Later, the system was intensively expanded, and was also equipped with an outlet to other government and military communications systems (the so-called V.CH-communications (ВЧ-связь), which were also often called Vertushka by the people. While the term Vertushka could be referred to any government-used telephone, in many cases it was used to describe a direct link to the highest echelons of power, i.e to the Kremlin and the country's top leadership.

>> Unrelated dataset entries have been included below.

/-- R153 (the wire-byte rows count as one byte, log 2): the number of events, of frames and of rising clock edges of every
operation, the edges of `INIT` from any clock level, no value included. That the two events before the frames of `INIT` are
`C0` then `D0` is R101 with the spec's decision D9 (log 12). -/
def Obligations.EventFrameAndEdgeCounts : Prop :=
  ∀ (i : Instr) (s t : State), exec i s = .next t →
    t.q.length = eventCount s.params i
    ∧ (∀ c : Option Level, c = some (clockBefore i) ∨ i = .init → risingEdges c t.q = edgeCount s.params i)
    ∧ (tierB i = true ∨ commandLayer i = true →
        ∃ (low : List Event) (fs : List (List Byte)), t.q = low ++ Wire.frames fs ∧ fs.length = frameCount s.params i
          ∧ low = if i = .init then [.c false, .d false] else [])

/-- R4, R11: from every safe state a step leads to a safe state: the parameters stay in their domains and `SEG` keeps one
entry for each position. -/
def Obligations.StepKeepsSafe : Prop :=
  ∀ s t : State, Safe s → step s = .next t → Safe t

/-- R4, R23: the state at reset release is safe, for this hardware and for every parameter in its domain. -/
def Obligations.ResetIsSafe : Prop :=
  Safe State.reset ∧ ∀ p : Params, p.valid = true → Safe (State.resetWith p)

/-- R43: no step drops, duplicates, merges or reorders an event. What has been and will be emitted only grows at its end,
and the trace by at most one event. -/
def Obligations.StepKeepsEventsInOrder : Prop :=
  ∀ s t : State, step s = .next t →
    s.trace ++ s.q <+: t.trace ++ t.q ∧ s.trace <+: t.trace ∧ t.trace.length ≤ s.trace.length + 1

/-- R20, R154: the sequencer never stalls. A block with any queue is idle after as many steps as the queue has events, every
one emitted in order, the latches at the last levels written, and nothing else changed. -/
def Obligations.QueueDrainsInItsLength : Prop :=
  ∀ s : State, s.params.valid = true →
    Host.Core.run Sys2Proof.core s.q.length s = .next s.drain
    ∧ s.drain.q = [] ∧ s.drain.trace = s.trace ++ s.q
    ∧ s.drain = { s with clk := s.drain.clk, dio := s.drain.dio, q := [], trace := s.trace ++ s.q }

/-- R19, R20, R155: the stepped machine refines the big-step meaning over any list of requests, from any idle block: if
performing them one after another gives a state, that is the state of the steps once the list is exhausted and
`BUSY = 0`, after one step a request and one an event; if a request is refused, the steps end in that refusal. -/
def Obligations.StepsRefineBigSteps : Prop :=
  ∀ (rs : List Request) (s : State), Accepting s → s.requests = [] →
    (∀ t, performAll rs s = .next t →
      RunOver t ∧ Host.Core.run Sys2Proof.core (rs.length + (t.trace.length - s.trace.length))
        { s with requests := rs } = .next t)
    ∧ (∀ e, performAll rs s = .refused e →
      ∃ k, Host.Core.run Sys2Proof.core k { s with requests := rs } = .refused e)

/-- R22 (with D22): read-back gives `SEG[i]`, `PWR` as 0 or 8, and `BRIGHT` of an idle block, and nothing while `BUSY = 1`.
That `BUSY` itself answers, with 1, while `BUSY = 1` is the model's choice (log 19). -/
def Obligations.ReadBackWhenIdleOnly : Prop :=
  ∀ (s : State) (i : Nat), SegSized s →
    (s.q = [] → readBusy s = false ∧ (i < s.params.n → readSeg s i = s.seg[i]? ∧ (readSeg s i).isSome = true)
      ∧ readPower s = some (if s.pwr = .on then 8#8 else 0#8) ∧ readBright s = some s.bright)
    ∧ (s.q ≠ [] → readBusy s = true ∧ readSeg s i = none ∧ readPower s = none ∧ readBright s = none)

/-- The document's round trip under R22 and R106: `SHOWSEGMENTARRAY` of `N` bytes followed by reading the buffer back yields
exactly those bytes. -/
def Obligations.SegmentArrayRoundTrip : Prop :=
  ∀ (s : State) (bytes : List Byte), Accepting s → SegSized s → bytes.length = s.params.n →
    ∃ t, perform (.showsegmentarray bytes) s = .next t
      ∧ (List.range s.params.n).map (readSeg t) = bytes.map some

/-! ## What a receiver reads -/

/-- R47, R75 (5): a receiver on an idle bus reads from any list of frames exactly those frames, of any length, and is left on
an idle bus with none open. -/
def Obligations.ReceiverReadsExactlyTheFrames : Prop :=
  ∀ (fs : List (List Byte)) (r : Receiver), r.clk = some true → r.dio = some true → r.inFrame = false →
    (r.read (Wire.frames fs)).frames = r.frames ++ fs
    ∧ (r.read (Wire.frames fs)).clk = some true ∧ (r.read (Wire.frames fs)).dio = some true
    ∧ (r.read (Wire.frames fs)).inFrame = false

/-- R150 (with D9): whatever the lines were before reset, a receiver reads from the trace of `INIT` every frame but the first:
the first has no start edge. -/
def Obligations.FirstFrameAfterResetIsNotRead : Prop :=
  ∀ (n : Nat) (ctrl : Byte) (c d : Option Level), 1 ≤ n →
    framesRead c d (Wire.initTrace n ctrl) =
      ((List.range n).flatMap fun i => [[0x40#8], [0xC0#8 ||| BitVec.ofNat 8 i, 0x00#8], [ctrl]]).tail

/-- R12, R152: with `DP_WRITEBACK` and requests of tier B alone, every step keeps the mirror: once what is pending is out,
`SEG[i]` is the byte a receiver last read for digit `i`, and the last control byte it read is the one `PWR` and `BRIGHT`
stand for. -/
def Obligations.StepKeepsTheMirror : Prop :=
  ∀ s t : State, Mirrored s → step s = .next t → Mirrored t

/-- R12, R152, R143: the mirror holds at reset release, for every parameter in its domain with `DP_WRITEBACK`. -/
def Obligations.ResetIsMirrored : Prop :=
  ∀ p : Params, p.valid = true → p.dpWriteback = true → Mirrored (State.resetWith p)

/-! ## Encoding -/

/-- R62, R63: decoding the encoding of any well-formed operation gives it back with every operand, and a request that decodes
to an operation is its encoding, so each operation has one request. The wire-byte rows have the layouts of R53, R54 and R55;
R52 calls them no operations, and that a request presents one and decodes to an operation is the model's choice (log 2). -/
def Obligations.DecodeAndEncodeAgree : Prop :=
  (∀ (cfg : Params) (i : Instr), i.wellFormed cfg = true → decode cfg (encode i) = .ok i)
  ∧ ∀ (cfg : Params) (r : Request) (i : Instr), decode cfg r = .ok i → encode i = r

/-- R64 item 1, R125 item 1 (with D18): a selector code `0x13` to `0x1F` selects no operation whatever comes with it, and a
request with one is refused. -/
def Obligations.ReservedSelectorsAreRefused : Prop :=
  ∀ (s : State) (opsel : BitVec 5) (operands : List Operand) (rs : List Request), 0x13 ≤ opsel.toNat →
    decode s.params (.opsel5 opsel operands) = .error (.reservedSelector opsel)
    ∧ (Accepting s → s.requests = .opsel5 opsel operands :: rs →
        step s = .refused (.badRequest (.reservedSelector opsel)))

/-- R63, R64: the nineteen selector words of the opcode table decode to their operations, and the first and the last reserved
word to none. That a bare word is a request, with zero operands, is the model's choice (log 20). The wire-byte words have the layouts of R53, R54 and R55; that a request presents
one and decodes to an operation is the model's choice (log 2). -/
def Obligations.TableWordsDecode : Prop :=
  (decodeTableWord 8 0b00000 = some .init ∧ decodeTableWord 8 0b00001 = some .start
    ∧ decodeTableWord 8 0b00010 = some .stop ∧ decodeTableWord 8 0b00011 = some (.writebyte 0x00#8)
    ∧ decodeTableWord 8 0b00100 = some .datacmd ∧ decodeTableWord 8 0b00101 = some (.addrdata 0 0x00#8)
    ∧ decodeTableWord 8 0b00110 = some .dispctrl ∧ decodeTableWord 8 0b00111 = some (.dat 0 0x00#8)
    ∧ decodeTableWord 8 0b01000 = some (.enc 0) ∧ decodeTableWord 8 0b01001 = some (.intensity 0)
    ∧ decodeTableWord 8 0b01010 = some (.showdigit 0 0) ∧ decodeTableWord 8 0b01011 = some (.showdigitarray [] 0)
    ∧ decodeTableWord 8 0b01100 = some (.showsegment 0 0x00#8) ∧ decodeTableWord 8 0b01101 = some (.showsegmentarray [])
    ∧ decodeTableWord 8 0b01110 = some (.showhex 0x0000#16) ∧ decodeTableWord 8 0b01111 = some (.toggledp 0 false)
    ∧ decodeTableWord 8 0b10000 = some .clear ∧ decodeTableWord 8 0b10001 = some .on
    ∧ decodeTableWord 8 0b10010 = some .off)
  ∧ (decodeTableWord 8 0b10011 = none ∧ decodeTableWord 8 0b11111 = none)
  ∧ (decodeTableWord 8 0b01000000 = some .wireData ∧ decodeTableWord 8 0b11000000 = some (.wireAddr 0#6)
    ∧ decodeTableWord 8 0b11000010 = some (.wireAddr 2#6) ∧ decodeTableWord 8 0b11000011 = some (.wireAddr 3#6)
    ∧ decodeTableWord 8 0b11000100 = none ∧ decodeTableWord 8 0b10000000 = some (.wireCtrl false 0#3)
    ∧ decodeTableWord 8 0b10001110 = some (.wireCtrl true 6#3) ∧ decodeTableWord 8 0b10010000 = none)
end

More specific systems are:

- ATS-1 (the most prestigious communication system for subscribers of the highest category - top government officials, ministers, deputy ministers);
- ATS-2 (a wider network of city government communications - for example, ATS-2 devices are owned by department directors of federal ministries, heads and deputy heads of federal services and agencies). Having a Vertushka in the office was an important status indicator of belonging to a high rank in the hierarchy of power.

Parallel systems existed in other cities, as well as in the capitals of Soviet satellite states, as well as in many Soviet ministries and departments, to make up for an insufficiency in funding levels for a true national network; the legacy of this persisted beyond the fall of the Soviet Union, with approximately 20 percent of phones in 1991 existing on private networks.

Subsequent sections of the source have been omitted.